Data to use.

/-! ### Instructions: sections 2.3 to 2.6 -/

theorem test_read : look (runAt 0 [(0, 1109)] 0 [-9999]) = some (.run .running, 0, 1, [.echo (-9999)]) ∧
    slotAfter (runAt 0 [(0, 1109)] 0 [-9999]) 9 = some (-9999) := by decide
theorem test_read_illegal :
    look (runAt 0 [(0, 1109)] 0 [10000]) = some (.run (.abended .illegalInput), 0, 0, [.abend .illegalInput]) := by
  decide
theorem test_write : look (runAt 4 [(4, 1220), (20, -42)]) = some (.run .running, 0, 5, [.write (-42)]) := by decide
theorem test_write_fill_word : look (runAt 4 [(4, 1230)]) = some (.run .running, 0, 5, [.write 7777]) := by decide
theorem test_load : look (runAt 2 [(2, 2205), (5, -1234)]) = some (.run .running, -1234, 3, []) := by decide
theorem test_load_of_itself_at_the_end : look (runAt 99 [(99, 2299)]) = some (.run .running, 2299, 100, []) := by decide
theorem test_store_on_itself : look (runAt 3 [(3, 2103)] 4400) = some (.run .running, 4400, 4, []) ∧
    slotAfter (runAt 3 [(3, 2103)] 4400) 3 = some 4400 := by decide
theorem test_store_of_the_fill_word :
    (nextOf (step (runAt 3 [(3, 2105), (5, 1)] 7777))).map (fun t => t.mem) = some [(3, 2105)] := by decide
theorem test_add : look (runAt 0 [(0, 3150), (50, 4999)] 5000) = some (.run .running, 9999, 1, []) := by decide
theorem test_add_overflow : look (runAt 0 [(0, 3150), (50, 1)] 9999) =
    some (.run (.abended .overflow), 9999, 0, [.abend .overflow]) := by decide
theorem test_subtract : look (runAt 0 [(0, 3250), (50, 8)] 5) = some (.run .running, -3, 1, []) := by decide
theorem test_subtract_underflow : look (runAt 0 [(0, 3250), (50, 1)] (-9999)) =
    some (.run (.abended .underflow), -9999, 0, [.abend .underflow]) := by decide
theorem test_multiply : look (runAt 0 [(0, 3350), (50, 101)] (-99)) = some (.run .running, -9999, 1, []) := by decide
theorem test_multiply_underflow : look (runAt 0 [(0, 3350), (50, -9999)] 9999) =
    some (.run (.abended .underflow), 9999, 0, [.abend .underflow]) := by decide
theorem test_divide_truncates : look (runAt 0 [(0, 3450), (50, 2)] (-7)) = some (.run .running, -3, 1, []) := by decide
theorem test_divide_by_zero : look (runAt 0 [(0, 3450), (50, 0)] 0) =
    some (.run (.abended .divisionByZero), 0, 0, [.abend .divisionByZero]) := by decide
theorem test_branch : look (runAt 5 [(5, 4120)]) = some (.run .running, 0, 20, []) := by decide
theorem test_branchZero : look (runAt 1 [(1, 4207)] 0) = some (.run .running, 0, 7, []) ∧
    look (runAt 1 [(1, 4207)] (-1)) = some (.run .running, -1, 2, []) := by decide
theorem test_branchNeg : look (runAt 2 [(2, 4305)] (-1)) = some (.run .running, -1, 5, []) ∧
    look (runAt 2 [(2, 4305)] 0) = some (.run .running, 0, 3, []) := by decide
theorem test_halt : look (runAt 6 [(6, 4457)] 8) = some (.run .halted, 8, 6, [.halted]) := by decide

/-! ### The loader, section 2.7, and the ports -/

theorem test_load_terminator :
    (nextOf (step (loadAt 2 [-99999]))).map (fun t => (t.phase, t.loadCount)) = some (.loaded, 2) := by decide
theorem test_load_range_before_capacity :
    (nextOf (step (loadAt 100 [20000]))).map (fun t => (t.phase, t.out)) =
      some (.loadFailed .invalidWord, [.abend .invalidWord]) := by decide
theorem test_load_too_large :
    (nextOf (step (loadAt 100 [1]))).map (fun t => (t.phase, t.out)) =
      some (.loadFailed .programTooLarge, [.abend .programTooLarge]) := by decide
theorem test_reset_waits_for_the_load_stream : nextOf (step State.reset) = some State.reset := by decide
theorem test_status_after_overflow :
    (nextOf (step (runAt 0 [(0, 3150), (50, 1)] 9999))).bind State.status = some (2, 5) := by decide
theorem test_no_dump_during_a_run : (runAt 0 []).dump = none := by decide
theorem test_render : renderWord (-42) = ['-', '0', '0', '4', '2'] ∧ renderWord 0 = ['+', '0', '0', '0', '0'] := by
  decide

Action item.
Check each line of the listing above. Copy the ones with the word "State".

Response area.
theorem test_reset_waits_for_the_load_stream : nextOf (step State.reset) = some State.reset := by decide
    (nextOf (step (runAt 0 [(0, 3150), (50, 1)] 9999))).bind State.status = some (2, 5) := by decide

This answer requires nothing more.